Skeletal Lamping
I absolutely loved this album.
Before laying down my justifications for such a grandiose statement, I must put forth a couple of caveats. First, this is the only Of Montreal album I have ever listened to. I was familiar with a few of their better-known songs, but that’s it. Skeletal Lamping is the band’s ninth studio album. Second, I don’t typically like the type of music Of Montreal makes. While their sound is notoriously eclectic and has changed over time, Of Montreal in its current incarnation is most accurately described as "techno-pop-funk glam." I don’t like techno, and the word pop makes me shudder.
Despite my ambivalence toward Of Montreal's particular category of sound, I still recognize brilliance when I hear it. The opening song, "Nonpareil of Favor" left me utterly confused, but in a good way. Packed into this one song I identified funk beats, brilliant lyrics, nonsensical and unmelodic grunge-like guitar riffs, Queen-inspired operatics, psychedelic meanderings, and pop-rock precision. Yet somehow it all came together—not perfectly perhaps, but I was left intrigued and excited for the rest of the album.
It was not until the third track, "For Our Elegant Caste," that I collected another reason for singing Of Montreal's brilliance. This song is ridiculously catchy. The second it ended, it was already stuck in my head. Of Montreal is certainly pop, and god, this song must be good to dance to. Other club-friendly songs include "Gallery Piece" and "Id Engager."
Of Montreal's lyrics are top-notch. They maintain the descriptive poetry of indie rock without the accompanying pretension. Suffused throughout is a sense of frustrated disorientation on the part of singer and songwriter Kevin Barnes.

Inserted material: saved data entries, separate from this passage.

/-- R113, R114, R115, R121, R122: an exposure request is held, or refused; in ARMED its start is pursued through lamp
ready and the stage interlock, and the exposure begins with the slot EXPOSING, or is cut short at its start when FST
refuses the slot. A grant that comes after a loss is released at once. A repeat waits for the go-ahead. Lamp lost has
SFE withdraw its asks and ask BLU again, and a withdrawal ends what was held, releasing a lamp ready grant as
LAMP_READY_RELEASE does; while EXPOSING it cuts the exposure short: the interlock is released as INTERLOCK_RELEASE does
and the lamp as LAMP_READY_RELEASE does, a flush begins, no slot changes and nothing is reported (R116); and in READING
it gives up the row that waits at the port. While EXPOSING, lamp lost is ignored. (A grant that TRS or BLU has ended
meanwhile, or that is for another condition or time, starts nothing: log entry 28. A request refused as busy is
outstanding with PRC or CRU no more, unless SFE serves another of the same requester, and stays as it is with BPL; what
is on its way of an exposure start ends with its asks, and a lamp lost that overtakes its grant has SFE ask again: log
entry 28. A go-ahead or a withdrawal taken late: log entry 48. A withdrawal taken before its request: log entry 51.
What is on its way between blocks: log entry 1.) -/
def Obligations.ExposureStarts : Prop :=
  ∀ (s : State) (r : ExposureReq), s.sfe.quiesce = false →
    (s.sfe.held = none →
      (s.sfe.state = .idle → exec (.exposureRequest r) s = .next { s with
        sfe := { s.sfe with state := .armed, phase := .lamp, held := some { req := r, retry := 0, cleared := false } }
        inFlight := s.inFlight.erase (.exposureRequest r) ++ [.lampReadyAsk r.lamp r.time] })
      ∧ (s.sfe.state = .reading ∨ s.sfe.state = .held ∨ (s.sfe.state = .fault ∧ s.sfe.reinit = true) →
        exec (.exposureRequest r) s = .next { s with
          sfe := { s.sfe with held := some { req := r, retry := 0, cleared := false } }
          inFlight := s.inFlight.erase (.exposureRequest r) })
      ∧ (s.sfe.state = .fault → s.sfe.reinit = false →
        (∀ t, r.client = .prc t → exec (.exposureRequest r) s = .next { s with
          inFlight := s.inFlight.erase (.exposureRequest r) ++ [.secondReadoutFailure t] })
        ∧ (r.client = .cru → exec (.exposureRequest r) s = .next { s with
          inFlight := s.inFlight.erase (.exposureRequest r) ++ [.calSensorFailure] })))
    ∧ (s.sfe.held ≠ none ∨ s.sfe.state = .exposing →
      let served : Prop := (∃ h, s.sfe.held = some h ∧ h.req.client = r.client)
        ∨ (∃ e, s.sfe.exposing = some e ∧ e.req.client = r.client)
        ∨ (∃ q e m temp, s.sfe.readout = some q ∧ q.kind = .frame e m temp ∧ e.req.client = r.client)
      (served ∨ (∃ p, r.client = .bpl p) → exec (.exposureRequest r) s
        = .next { s with inFlight := s.inFlight.erase (.exposureRequest r) })
      ∧ (∀ t, ¬ served → r.client = .prc t → exec (.exposureRequest r) s = .next { s with
        prc := { s.prc with expReq := if s.prc.expReq = some t then none else s.prc.expReq }
        inFlight := s.inFlight.erase (.exposureRequest r) })
      ∧ (¬ served → r.client = .cru → exec (.exposureRequest r) s = .next { s with
        cru := { s.cru with frameReq := false }, inFlight := s.inFlight.erase (.exposureRequest r) }))
    ∧ (∀ h, s.sfe.held = some h → s.sfe.state = .armed →
      let wanted : LampAsk := { cond := h.req.lamp, time := h.req.time }
      let left : Sfe := { s.sfe with held := none, state := if s.sfe.mark then .held else .idle }
      (s.sfe.phase = .lamp → h.req.stage = true → s.blu.grant = none ∨ s.blu.grant = some wanted →
        exec .lampReadyGrant s = .next { s with
          sfe := { s.sfe with phase := .stage }
          inFlight := s.inFlight.erase .lampReadyGrant ++ [.interlockAsk] })
      ∧ (∀ c, (c = .lampReadyGrant ∧ s.sfe.phase = .lamp ∧ h.req.stage = false)
          ∨ (c = .interlockGrant ∧ s.sfe.phase = .stage
            ∧ (s.trs.interlock = .granted ∨ s.trs.interlock = .grantedAsked)) →
        let begun : Sfe := { s.sfe with
          state := .exposing, held := none
          exposing := some { req := h.req, retry := h.retry, throttled := s.blu.throttle } }
        s.blu.grant = some wanted →
        (∀ n, h.req.target = .calwork n → exec c s = .next { s with sfe := begun, inFlight := s.inFlight.erase c })
        ∧ (h.req.target = .histogram → exec c s = .next { s with
            sfe := { begun with hist := Vector.replicate 64 0 }, inFlight := s.inFlight.erase c })
        ∧ (∀ n t, h.req.target = .slot n t → s.fst.slot n = some (.reserved t) → exec c s = .next { s with
            sfe := begun, inFlight := s.inFlight.erase c
            fst := { s.fst with slots := s.fst.slots.setIfInBounds n (.exposing t) } })
        ∧ (∀ n t, h.req.target = .slot n t → s.fst.slot n ≠ some (.reserved t) → c = .interlockGrant →
            h.req.stage = true → s.trs.interlock = .granted → (∀ f, s.blu.state ≠ .fault f) →
            ∃ released, exec (.lampReadyRelease 0) s = .next released ∧ exec c s = .next { released with
              sfe := left, trs := s.stageGivenUp, inFlight := requestEnded (s.inFlight.erase c) }))
      ∧ (s.sfe.phase = .stage → s.blu.grant = none ∨ s.blu.grant = some wanted →
        (s.trs.interlock = .none ∨ s.trs.interlock = .asked → exec .interlockGrant s = .next { s with
          inFlight := s.inFlight.erase .interlockGrant })
        ∧ (s.trs.interlock = .granted → s.blu.grant = none → exec .interlockGrant s = .next { s with
          trs := s.stageGivenUp, inFlight := s.inFlight.erase .interlockGrant }))
      ∧ (s.sfe.phase = .lamp → h.req.stage = false → s.blu.grant = none → exec .lampReadyGrant s = .next { s with
        inFlight := s.inFlight.erase .lampReadyGrant })
      ∧ (∀ c, s.blu.grant = none ∨ (∀ f, s.blu.state ≠ .fault f) →
        (s.sfe.phase = .stage ∧ c = .lampLost)
          ∨ (s.sfe.phase = .lamp ∧ c = .lampLost ∧ .lampReadyGrant ∈ s.inFlight)
          ∨ (∃ g, s.blu.grant = some g ∧ g ≠ wanted
            ∧ ((s.sfe.phase = .lamp ∧ c = .lampReadyGrant) ∨ (s.sfe.phase = .stage ∧ c = .interlockGrant))) →
        ∃ released, exec (.lampReadyRelease 0) s = .next released ∧ exec c s = .next { released with
          sfe := { s.sfe with phase := .lamp }
          trs := if s.sfe.phase = .stage then s.stageGivenUp else s.trs
          inFlight := startEnded (s.inFlight.erase c) ++ [.lampReadyAsk h.req.lamp h.req.time] })
      ∧ (s.sfe.phase = .lamp → .lampReadyGrant ∉ s.inFlight → exec .lampLost s = .next { s with
        inFlight := s.inFlight.erase .lampLost })
      ∧ (s.sfe.phase = .goAhead → h.retry = 1 → h.cleared = false → exec .goAhead s = .next { s with
        sfe := { s.sfe with phase := .lamp, held := some { h with cleared := true } }
        inFlight := s.inFlight.erase .goAhead ++ [.lampReadyAsk h.req.lamp h.req.time] })
      ∧ (s.sfe.phase = .lamp → s.sfe.mark = false → s.blu.grant = none →
        exec (.exposureWithdraw h.req.client) s = .next { s with
          sfe := { s.sfe with held := none, state := .idle }
          blu := { s.blu with ask := none }
          inFlight := requestEnded (s.inFlight.erase (.exposureWithdraw h.req.client)) })
      ∧ (s.sfe.phase = .goAhead → exec (.exposureWithdraw h.req.client) s = .next { s with
          sfe := left, inFlight := requestEnded (s.inFlight.erase (.exposureWithdraw h.req.client)) })
      ∧ (s.sfe.phase ≠ .goAhead → s.blu.grant = none ∨ (∀ f, s.blu.state ≠ .fault f) →
          ∃ released, exec (.lampReadyRelease 0) s = .next released
            ∧ exec (.exposureWithdraw h.req.client) s = .next { released with
              sfe := left
              trs := if s.sfe.phase = .stage then s.stageGivenUp else s.trs
              inFlight := requestEnded (s.inFlight.erase (.exposureWithdraw h.req.client)) }))
    ∧ (∀ h, s.sfe.held = some h → s.sfe.state = .reading ∨ s.sfe.state = .held →
      (h.retry = 1 → h.cleared = false → exec .goAhead s = .next { s with
        sfe := { s.sfe with held := some { h with cleared := true } }, inFlight := s.inFlight.erase .goAhead })
      ∧ exec (.exposureWithdraw h.req.client) s = .next { s with
        sfe := { s.sfe with held := none }
        inFlight := requestEnded (s.inFlight.erase (.exposureWithdraw h.req.client)) })
    ∧ (s.sfe.state ≠ .armed → s.sfe.state ≠ .exposing →
      (s.trs.interlock = .granted → exec .interlockGrant s = .next { s with
        trs := s.stageGivenUp, inFlight := s.inFlight.erase .interlockGrant })
      ∧ (s.blu.grant = none ∨ (∀ f, s.blu.state ≠ .fault f) →
        ∃ released, exec (.lampReadyRelease 0) s = .next released
          ∧ exec .lampReadyGrant s = .next { released with inFlight := s.inFlight.erase .lampReadyGrant }))
    ∧ (∀ e q, s.sfe.held = none → s.sfe.exposing = none → s.sfe.readout = some q →
      (∃ m temp, q.kind = .frame e m temp) → exec (.exposureWithdraw e.req.client) s = .next { s with
        sfe := { s.sfe with readout := some { q with dropped := true } }
        fst := { s.fst with port := s.fst.port.withoutSfe }
        inFlight := s.inFlight.erase (.exposureWithdraw e.req.client) })
    ∧ (∀ e, s.sfe.state = .exposing → s.sfe.exposing = some e → s.sfe.held = none →
      s.blu.grant = none ∨ (∀ f, s.blu.state ≠ .fault f) →
      ∃ released freed, exec (.lampReadyRelease 0) s = .next released ∧ exec .interlockRelease s = .next freed
        ∧ released.fst = s.fst
        ∧ exec (.exposureWithdraw e.req.client) s = .next { released with
          sfe := { s.sfe with state := .reading, exposing := none, readout := some { kind := .flush 0 } }
          trs := if e.req.stage then freed.trs else s.trs
          inFlight := startEnded (s.inFlight.erase (.exposureWithdraw e.req.client)) })
    ∧ (s.sfe.state = .exposing → exec .lampLost s = .next { s with inFlight := s.inFlight.erase .lampLost })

It seems Barnes is afflicted with both hatefully destructive and lovingly life-affirming thoughts. In "Death Isn’t a Parallel Move," Barnes bemoans that, "All my thoughts are from a foreign host/Now I feel just like a ghost," a sentiment which oddly mirrors what it's like to read Barnes' lyrics: the concurrent onslaught of such unalloyed spite, tenderness, anxiety, fear, and elation results in a certain sense of free-floating alienation and disembodiment.
Nowhere is Barnes more confused that in the sexual arena. Some of the lyrics drip with dirtiness, while others are drenched in romantic love. Barnes recently reunited with his estranged wife, which explains a lyric like "When you're dead, I’ll look for you like Orpheus/I’ll find you some way," from "Plastis Wafers." Yet from the same song is the less romantic declaration, “I want you to be my pleasure puss/I wanna know what it’s like to be inside you.” The juxtaposition of pornographic lust with romantic yearning is prominent in almost every track, and in "An Eluardian Instance," Barnes whines, "This inbreeding of ideas is intolerable."
Baffling incongruities bleed into every facet of the album. Dark and dreary lyrics are paired with flamboyantly upbeat tunes. Illicit lyrics are paired with jazzy, romantic melodies. Kevin Barnes is a befuddled mess, and he takes us along for the ride. Sometimes so many sounds are packed into one song that a jarring discordance results. If you like uncomplicated, easy listening, this is not for you. Other music critics tell me that while Skeletal Lamping is good, the albums Hissing Fauna, Are You the Destroyer? and Coquelicot Asleep in the Poppies: A Variety of Whimsical Verse are Of Montreal's true masterworks. Be that as it may, I can tell you with certainly that Skeletal Lamping took me by surprise and served as welcome antidote to the musical mediocrity that I've come to expect.